OPINION: Brands: Don't sign up for Google+... yet!

By Richard Spencer | 30 January 2012
 

Somewhere around mid-2008 Facebook reached 62 million users, four years or so after it was launched. Google+ reached the 62 million user mark in 6 months which should have had every marketer in the world jumping.

It didn’t because we don’t really know what Google+ is; it has a few massive functionality fails; Google+ is relatively unknown amongst most consumers and many brands have only just got their heads around Facebook.

Most people are likely to tell you that Google+ is ‘a bit like Facebook’, which in some ways it is. However, if that is the best description Google can make stick, then Google+ is in trouble. For brands Google+ is not close to replacing Facebook, and Google has not properly explained to marketers why Google+ should be used as an extra channel.

Yes, your brand should connect with people on today’s platform of choice, and arguably tomorrow's, but Google is not explaining how or why Google+ fits that bill.

Technically, Google has also dropped the ball, by making Google+ hard to engage with for organisational users. Many of their ‘teething troubles’ existed in other platforms at launch and so it is difficult to fathom why Google would make some of the same mistakes.

They were certainly under pressure to launch Pages, but at the most basic level, the person who sets up a Google+ Page for a brand is the only person who can own or post to that account and that person can never transfer that responsibility to another user. For most organisations this is too big an operational risk or leads organisations to create special purpose profiles.

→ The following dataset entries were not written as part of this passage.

/-! ### The part as a whole (spec/11) -/

/-- Supply, POWER_FAIL, holdup and park (R194 to R199). -/
structure Power where
  on : Bool
  failPin : Bool
  holdup : Bool
  releaseWaiting : Bool
  parked : Bool
  wakeDelay : Timer
  deriving DecidableEq, Repr

/-- The state of the part. `pending`, `now` and `awake` are the model's own (entries 2 and 5). -/
structure State where
  pending : List Instr
  now : Micros
  awake : Micros
  clock : Clock
  power : Power
  levels : PerLine PulserLevels
  pulse : PerLine PulseInput
  line : PerLine Line
  valve : PerLine ValveRecord
  pumpSlot : Option PumpStop
  compartments : Vector Compartment 6
  orders : List Order
  journal : Journal
  journalDamage : Bool
  cal : Calibration
  lock : Lock
  forward : Forwarding
  port : CommandPort
  reports : Reports
  settings : Settings
  storedSettings : Settings
  store : PerLine LineCopy
  deriving DecidableEq, Repr

/-- The part stops on no event: every event of the spec has an outcome in every state. -/
inductive Fault where
  deriving DecidableEq, Repr

/-- Why a command is not run. -/
inductive Refusal where
  /-- Raised by an arm of `exec` whose command has no meaning yet; safe. No arm raises it. -/
  | notModelled (mnemonic : String)
  deriving DecidableEq, Repr

/-! ### Reset (entry 1) -/

/-- A pulse input in the cleared state (R15), its period timer restarted at `at_`. -/
def PulseInput.cleared (at_ : Micros) : PulseInput :=
  { forward := 0, reverse := 0, errors := 0, refA := none, refB := none, last := none,
    timerStart := at_, periodStart := false, flow := 0 }

/-- A line's copy in the factory state (R193). -/
def LineCopy.factory : LineCopy :=
  { state := .idle, ctx := none, hose := .unknown, grossTotal := 0, netTotal := 0, grossRem := 0, netRem := 0,
    unattended := 0, lifetimeErrors := 0 }

/-- A line controller right after power-on at `at_` with the given copy, before its report timer is started
(R26, R101; the first tick comes 100 ms after, R20). -/
def Line.powered (copy : LineCopy) (at_ : Micros) : Line :=
  { kept := copy, temp := none, probeErrors := 0, airFlag := false, airSilent := false, airInStop := false,
    resume := none, noFlow := none, airHold := none, airClear := none, airSilence := some (at_ + 5000000),
    report := none, nextTick := at_ + 100000 }

/-- A valve record right after the CLOSE of power-on at `at_` (R115). -/
def ValveRecord.powered (at_ : Micros) : ValveRecord :=
  { commanded := .close, sendCount := 1, confirmed := false, confirmTimer := some (at_ + 500000),
    escalated := false, retryTimer := none, reported := none, slot := some .close }

/-- A product record in the factory state (R40). -/
def Product.factory : Product := { defined := false, alpha := 0, beta := 0, tref := 1500, basis := .gross }

/-- A compartment record in the factory state (R43). -/
def Compartment.factory : Compartment := { product := none, remaining := 0, reserve := 0, granted := none }

/-- A line's calibration items in the factory state, with its identifiers (R138). -/
def LineCalibration.factory (valveId probeId airId : Nat) : LineCalibration :=
  { k := 0, bands := [{ lower := 0, correction := 0 }], integrityLimit := 8, reverseLimit := 200, hoseVolume := 0,
    valveId := valveId, probeId := probeId, airId := airId }

/-- The calibration set in the factory state (R138, R142). -/
def Calibration.factory : Calibration :=
  { lines := { line1 := .factory 0x18E40010 0x18E40020 0x18E40030,
               line2 := .factory 0x18E40110 0x18E40120 0x18E40130 },
    pumpStopId := 0x18E40200, products := Vector.replicate 8 .factory, eventCount := 0 }

/-- The cleared pass entry (R165). -/
def PassEntry.cleared : PassEntry :=
  { inUse := false, direction := .cabToField, matchValue := 0, mask := 0, action := .drop, gate := .either,
    persist := false }

/-- Counters at 0 (R173). -/
def Counters.zero : Counters := { forwarded := 0, fullDrop := 0, tableDrop := 0, gatedDrop := 0, protectedDrop := 0 }

/-- A line's settings at their defaults (R182). -/
def LineSettings.defaults : LineSettings := { noFlow := 120, softStart := 2000, slowdown := 20000, closeAhead := 1500 }

/-- The settings at their defaults (R182). -/
def Settings.defaults : Settings :=
  { address := 0, reportInterval := 1000, airHold := 120, toField := .drop, toCab := .pass,
    lines := { line1 := .defaults, line2 := .defaults } }

/-- The part right after its first power-on from the factory state (entry 1). -/
def State.reset : State :=
  { pending := [], now := 0, awake := 0,
    clock := { count := 0, isSet := false },
    power := { on := true, failPin := false, holdup := false, releaseWaiting := false, parked := false,
               wakeDelay := none },
    levels := { line1 := { a := false, b := false }, line2 := { a := false, b := false } },
    pulse := { line1 := .cleared 0, line2 := .cleared 0 },
    line := { line1 := .powered .factory 0, line2 := .powered .factory 0 },
    valve := { line1 := .powered 0, line2 := .powered 0 },
    pumpSlot := none,
    compartments := Vector.replicate 6 .factory,
    orders := [],
    journal := { records := [], reservations := [], queue := [], newestSeq := 0, newestWritten := 0,
                 newestTicket := 0 },
    journalDamage := false,
    cal := .factory,
    lock := { inspector := none, fleet := none, strict := false, staged := none, state := .opened, attempts := 5,
              frozen := false, relock := none },
    forward := { effect := Vector.replicate 24 .cleared, stored := Vector.replicate 24 .cleared, toField := [],
                 toCab := [], txField := none, txCab := none, fieldOff := false, cabOff := false,
                 countToField := .zero, countToCab := .zero },
    port := { address := 0, responses := [], inFlight := none, previous := none, pendingReset := none },
    reports := { lines := { line1 := true, line2 := true }, device := true, lastLine := none },
    settings := .defaults,
    storedSettings := .defaults,
    store := { line1 := .factory, line2 := .factory } }

end Sys2Proof.Machine
end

However, for brands, Google+ does have a lot going for it. The Circles concept is good; Hangouts could be great, particularly with greater take-up of mobile internet access; and the ace in the hole is search integration and the impact this could have on wider digital strategy. 

Google+ is the only one of the major social networks which is fully integrated into its own search results and as such should be a significant weapon in search engine marketing.

One thing we can be certain of is that social media as a channel will be change personified for some time to come and if Google+ isn’t the next big thing, something else will be.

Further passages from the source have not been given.